One of the best ways to show support for our community and country is to VOTE. Voting sets our guiding principles into action. It is our opportunity to support candidates who will fight for the people who need it most and the issues we care about.
There is still time to take part. If you requested an absentee ballot, be sure to follow the directions and mail or deliver your ballot by November 3rd. NYS recently enacted an Early Voting option, which runs from Saturday, October 24th through Sunday, November 1st. Additionally, you may still vote in person on November 3rd. It is important to plan for how, where, and when you will vote as well as and whom you will vote for. Democracy requires your participation to thrive.

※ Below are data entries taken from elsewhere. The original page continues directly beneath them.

/-- What those grants make of the waiting-lane list (R117): it only shrinks, a lane that leaves it has been granted a buffer, and with fuel for
every lane on it none that stays could be granted one. -/
theorem State.grantLoop_waiting (n : Nat) (s : State) :
    (State.grantLoop n s).memory.waiting.Sublist s.memory.waiting ∧
    (∀ k q, k ∈ s.memory.waiting → k ∉ (State.grantLoop n s).memory.waiting → (s.lane k).item = some q →
      (State.grantLoop n s).lane k = { s.lane k with item := some { q with buffer := some ⟨0, 0, []⟩ } }) ∧
    (s.memory.waiting.length ≤ n → ∀ k ∈ (State.grantLoop n s).memory.waiting, (State.grantLoop n s).canGrant k = false) := by
  induction n generalizing s with
  | zero =>
    refine ⟨List.Sublist.refl _, fun k q h h' => absurd h h', fun h k hk => ?_⟩
    rw [show (State.grantLoop 0 s).memory.waiting = s.memory.waiting from rfl, List.length_eq_zero_iff.1 (Nat.le_zero.1 h)] at hk
    cases hk
  | succ n ih =>
    unfold State.grantLoop
    split
    · rename_i l hl
      have hw : l ∈ s.memory.waiting := List.mem_of_find?_eq_some hl
      obtain ⟨sub, left, stay⟩ := ih ((s.stopWaiting l).giveBuffer l)
      have memory : ((s.stopWaiting l).giveBuffer l).memory.waiting = s.memory.waiting.filter fun k => k != l := rfl
      rw [memory] at sub left stay
      refine ⟨sub.trans List.filter_sublist, fun k q hk hk' hq => ?_, fun h => stay ?_⟩
      · by_cases e : k = l
        · subst e
          have given : ((s.stopWaiting k).giveBuffer k).lane k = { s.lane k with item := some { q with buffer := some ⟨0, 0, []⟩ } } := by
            simp [State.giveBuffer, hq]
          obtain ⟨_, _, _, same⟩ := State.grantLoop_eq n ((s.stopWaiting k).giveBuffer k)
          rcases same k with h | ⟨_, _, hm, _⟩
          · exact h.trans given
          · rw [memory] at hm
            simp at hm
        · have same : ((s.stopWaiting l).giveBuffer l).lane k = s.lane k := by simp [State.giveBuffer, State.lane_mapItem_ne _ _ e]
          have := left k q (List.mem_filter.2 ⟨hk, by simpa using e⟩) hk' (by rw [same]; exact hq)
          rw [this, same]
      · have : (s.memory.waiting.filter fun k => k != l).length < s.memory.waiting.length :=
          List.length_filter_lt_length_iff_exists.2 ⟨l, hw, by simp⟩
        omega
    · rename_i hn
      exact ⟨List.Sublist.refl _, fun k q h h' => absurd h h', fun _ k hk => by simpa using List.find?_eq_none.1 hn k hk⟩

/-! ### The close of an item -/

/-- The trailer's flags byte, bit by bit (R178). -/
theorem ItemFlags.code_eq (f : ItemFlags) : BitVec.ofNat 8 f.code = 0b000#3 ++ BitVec.ofBool f.abandoned ++ BitVec.ofBool f.marksTruncated ++
    BitVec.ofBool f.overrun ++ BitVec.ofBool f.concealed ++ BitVec.ofBool f.discontinuous := by
  obtain ⟨a, b, c, d, e⟩ := f
  cases a <;> cases b <;> cases c <;> cases d <;> cases e <;> decide
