theorem itemQueue_evolves (l : LaneId) (ps : List Byte) (s : State) : s.Evolves (itemQueue l ps s).state := by
  unfold itemQueue
  dsimp only
  split
  · exact .refl s
  · rename_i hen
    split
    · exact .refl s
    · rename_i p hp
      split
      · exact .refl s
      · rename_i hdup
        split
        · exact .refl s
        · rename_i record hrec
          split
          · exact .refl s
          · rename_i hfull
            refine accept_evolves (.queues l ⟨record, p.item, p.startRule, p.ends, p.target, p.preroll, p.label⟩ ⟨by simpa using hen, by omega,
              List.mem_of_find?_eq_some hrec, (queueParams_spec hp).1, (queueParams_spec hp).2, State.find_none (by simpa using hdup), rfl, rfl, ?_⟩)
            have hx : ∀ y : Lane, (if (s.lane l).queue.isEmpty then y.armIfWaiting else y).queue = y.queue ∧
                (if (s.lane l).queue.isEmpty then y.armIfWaiting else y).item = y.item ∧
                (if (s.lane l).queue.isEmpty then y.armIfWaiting else y).profile = y.profile := fun y => by
              split
              · exact y.armIfWaiting_spec
              · exact ⟨rfl, rfl, rfl⟩
            simp only [State.lane_setLane]
            refine ⟨(hx _).1, (hx _).2.1, (hx _).2.2, fun k hk => ?_⟩
            rw [State.lane_setLane_ne _ _ hk]
            exact .refl _

theorem itemWithdraw_evolves (ps : List Byte) (s : State) : s.Evolves (itemWithdraw ps s).state := by
  unfold itemWithdraw
  split
  · exact .refl s
  · rename_i l n q hf
    refine accept_evolves (.withdraws l n q ⟨(State.find_queued hf).1, rfl, rfl, ?_⟩)
    have hx : ∀ y : Lane, (if n = 0 then y.armIfWaiting else y).queue = y.queue ∧
        (if n = 0 then y.armIfWaiting else y).item = y.item ∧ (if n = 0 then y.armIfWaiting else y).profile = y.profile := fun y => by
      split
      · exact y.armIfWaiting_spec
      · exact ⟨rfl, rfl, rfl⟩
    simp only [State.lane_mapLane]
    refine ⟨(hx _).1, (hx _).2.1, (hx _).2.2, fun k hk => ?_⟩
    rw [State.lane_mapLane_ne _ _ hk]
    exact .refl _
  · exact .refl s

theorem itemStart_evolves (ps : List Byte) (s : State) : s.Evolves (itemStart ps s).state := by
  unfold itemStart
  dsimp only
  split
  · exact .refl s
  · rename_i l n q hf
    split
    · exact .refl s
    · rename_i harmed
      split
      · exact .refl s
      · refine accept_evolves (State.openNow_moves s l ?_).evolves
        simp only [Bool.or_eq_true, bne_iff_ne, ne_eq, not_or, Decidable.not_not, decide_eq_true_eq] at harmed
        have ht := harmed.2
        unfold Lane.transfer at ht
        cases hi : (s.lane l).item with
        | none => rfl
        | some o => cases hd : o.dropout <;> cases he : (s.lane l).profile.enabled <;> simp [he, hi, hd] at ht
  · exact .refl s

theorem closeByCommand_evolves (r : CloseReason) (ps : List Byte) (s : State) : s.Evolves (closeByCommand r ps s).state := by
  unfold closeByCommand
  split
  · exact .refl s
  · exact accept_evolves (s.closeItem_moves _ _).evolves
  · exact .refl s

theorem itemMark_evolves (ps : List Byte) (s : State) : s.Evolves (itemMark ps s).state := by
  unfold itemMark
  dsimp only
  split
  · exact .refl s
  · split
    · exact .refl s
    · rename_i l o hf
      exact accept_evolves (s.mapLane_evolves l _ ⟨rfl, fun e => .inl e,
        .inr ⟨o, _, (State.find_opened hf).1, rfl, o.raiseMark_keeps _ rfl⟩⟩)
    · exact .refl s

theorem itemRead_evolves (ps : List Byte) (s : State) : s.Evolves (itemRead ps s).state := by
  unfold itemRead
  split <;> exact .refl s

theorem itemRelease_evolves (ps : List Byte) (s : State) : s.Evolves (itemRelease ps s).state := by
  unfold itemRelease
  split
  · exact .refl s
  · rename_i c hf
    obtain ⟨hc, _⟩ := State.find_closed hf
    have hname : (fun x : ClosedRecord => x.queued.item == c.queued.item) c = true := by simp
    obtain ⟨hp, as, bs, hl, has⟩ := List.find?_eq_some_iff_append.1 hc
    refine accept_evolves (.releases c ⟨⟨as, bs, hl, ?_⟩, rfl, fun k => .refl _⟩)
    simp only [beq_iff_eq] at hp
    simp only [hl]
    rw [List.eraseP_append_right _ (fun b hb => by have := has b hb; rw [← hp] at this; simpa using this)]
    simp
  · exact .refl s

theorem tableStatus_evolves (ps : List Byte) (s : State) : s.Evolves (tableStatus ps s).state := .refl s

/-! ### Route and monitor commands -/

theorem routeSet_evolves (ps : List Byte) (s : State) : s.Evolves (routeSet ps s).state := by
  unfold routeSet
  split
  · exact .refl s
  · split
    · exact .refl s
    · split
      · exact .refl s
      · split
        · exact .refl s
        · exact accept_evolves (s.setRoute_bench _ _).evolves

theorem State.flushFor_bench (s : State) (r : RouteId) (t : Route) : s.Bench (s.flushFor r t) := by
  unfold State.flushFor
  split
  · exact s.setMonitor_bench _ _
  · exact .refl s

theorem routeClear_evolves (ps : List Byte) (s : State) : s.Evolves (routeClear ps s).state := by
  unfold routeClear
  split
  · exact .refl s
  · split
    · exact .refl s
    · dsimp only
      refine accept_evolves (State.Bench.evolves ?_)
      exact (s.flushFor_bench _ _).trans (State.Bench.trans ⟨rfl, rfl, rfl, rfl⟩ (State.setRoute_bench _ _ _))

theorem routeRead_evolves (ps : List Byte) (s : State) : s.Evolves (routeRead ps s).state := by
  unfold routeRead
  split <;> exact .refl s

theorem monitorSelect_evolves (ps : List Byte) (s : State) : s.Evolves (monitorSelect ps s).state := by
  have hd : ∀ id src, s.Evolves (monitorSelect.done s id src).state := fun id src => accept_evolves (s.setMonitor_bench _ _).evolves
  unfold monitorSelect
  split
  · exact hd _ _
  · split
    · exact hd _ _
    · exact .refl s
  · exact hd _ _
  · exact .refl s

theorem monitorStatus_evolves (ps : List Byte) (s : State) : s.Evolves (monitorStatus ps s).state := by
  unfold monitorStatus
  split
  · exact .refl s
  · exact accept_evolves (s.setMonitor_bench _ _).evolves
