/-! ### The dropout timers -/

/-- The dropout timer of a lane's open item runs exactly while the port is not LOCKED (R23, R41). -/
def Lane.Timed (x : Lane) : Prop := ∀ o, x.item = some o → (o.dropout = none ↔ x.port.lock = .locked)

theorem Lane.timed_of_empty {x : Lane} (h : x.item = none) : x.Timed := fun _ ho => absurd (h.symm.trans ho) nofun

theorem Lane.Works.timed {x y : Lane} (h : x.Works y) (hx : x.Timed) : y.Timed := fun p hp => by
  obtain ⟨-, hport, -, hi⟩ := h
  rw [hport]
  obtain ⟨o, ho, e⟩ | ⟨e, hl⟩ := hi p hp
  · rw [e]
    exact hx o ho
  · exact ⟨fun _ => hl, fun _ => e⟩

theorem Lane.Timed.port {x y : Lane} (hx : x.Timed) (hi : y.item = x.item) (hl : y.port.lock = .locked ↔ x.port.lock = .locked) : y.Timed :=
  fun o ho => (hx o (hi ▸ ho)).trans hl.symm

theorem State.Works.transferLawful {s t : State} (h : s.Works t) (hs : s.TransferLawful) : t.TransferLawful := fun k => (h k).timed (hs k)

theorem State.TransferLawful.congr {s t : State} (hs : s.TransferLawful) (h : t.lanes = s.lanes) : t.TransferLawful := fun k => by
  rw [State.lane_congr h]
  exact hs k

theorem State.TransferLawful.setLane {s : State} (hs : s.TransferLawful) (l : LaneId) {x : Lane} (hx : x.Timed) : (s.setLane l x).TransferLawful := fun k => by
  rw [State.lane_setLane_eq]
  split
  · exact hx
  · exact hs k

/-- The lanes but one are timed as they were, and the one is timed again. -/
def State.TimedBut (l : LaneId) (s : State) : Prop := ∀ k, k ≠ l → (s.lane k).Timed

theorem State.TransferLawful.but {s : State} (hs : s.TransferLawful) (l : LaneId) : s.TimedBut l := fun k _ => hs k

theorem State.TimedBut.setLane {s : State} {l : LaneId} (hs : s.TimedBut l) (x : Lane) : (s.setLane l x).TimedBut l := fun k hk => by
  rw [State.lane_setLane_ne s x hk]
  exact hs k hk

theorem State.TimedBut.relocks {l : LaneId} {s t : State} (hs : s.TimedBut l) (h : s.Relocks l t) (ht : (t.lane l).Timed) : t.TransferLawful := fun k => by
  by_cases e : k = l
  · exact e ▸ ht
  · exact (h.1 k e).timed (hs k e)

/-- A loss of lock leaves the item closed or its dropout timer running. -/
theorem State.TimedBut.loseLock {l : LaneId} {s : State} (hs : s.TimedBut l) (hl : (s.lane l).port.lock ≠ .locked) : (s.loseLock l).TransferLawful := by
  have relocks := s.loseLock_relocks l
  refine hs.relocks relocks fun o ho => ?_
  rw [relocks.2.2.1]
  exact ⟨fun h => absurd h (s.loseLock_dropout l ho), fun h => absurd h hl⟩

/-- A lock acquisition leaves no dropout timer running. -/
theorem State.TimedBut.regainLock {l : LaneId} {s : State} (hs : s.TimedBut l) (hl : (s.lane l).port.lock = .locked) (ms : Nat) :
    (s.regainLock l ms).TransferLawful := by
  have relocks := s.regainLock_relocks l ms
  refine hs.relocks relocks fun o ho => ?_
  rw [relocks.2.2.1]
  exact ⟨fun _ => hl, fun _ => s.regainLock_dropout l ms ho⟩

theorem State.TransferLawful.acquireLock {s : State} (hs : s.TransferLawful) (l : LaneId) (ms : Nat) : (s.acquireLock l ms).TransferLawful := by
  refine State.TimedBut.regainLock ((hs.but l).setLane _) ?_ ms
  rw [State.lane_setLane]
  rfl

/-- The lock of a port after measurement has restarted. -/
theorem State.restartMeasurement_lock (s : State) (l : LaneId) : ((s.restartMeasurement l).lane l).port.lock ≠ .locked := by
  unfold State.restartMeasurement
  split
  case h_1 h =>
    rw [h]
    nofun
  case h_2 =>
    rw [State.lane_raise, State.lane_mapLane]
    nofun
  case h_3 =>
    rw [State.lane_mapLane]
    nofun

This election season, we ask that you vote for MIKE HELINSKI for North Greenbush Town Board, JOHN MCDONALD for State Assembly, PATRICK NELSON for State Senate, and PAUL TONKO for US Congress. These are candidates that are focused on serving our community and taking common sense approaches to the problems we are facing. They will be innovative, compassionate, and dedicated workers for the residents of North Greenbush and Rensselaer County.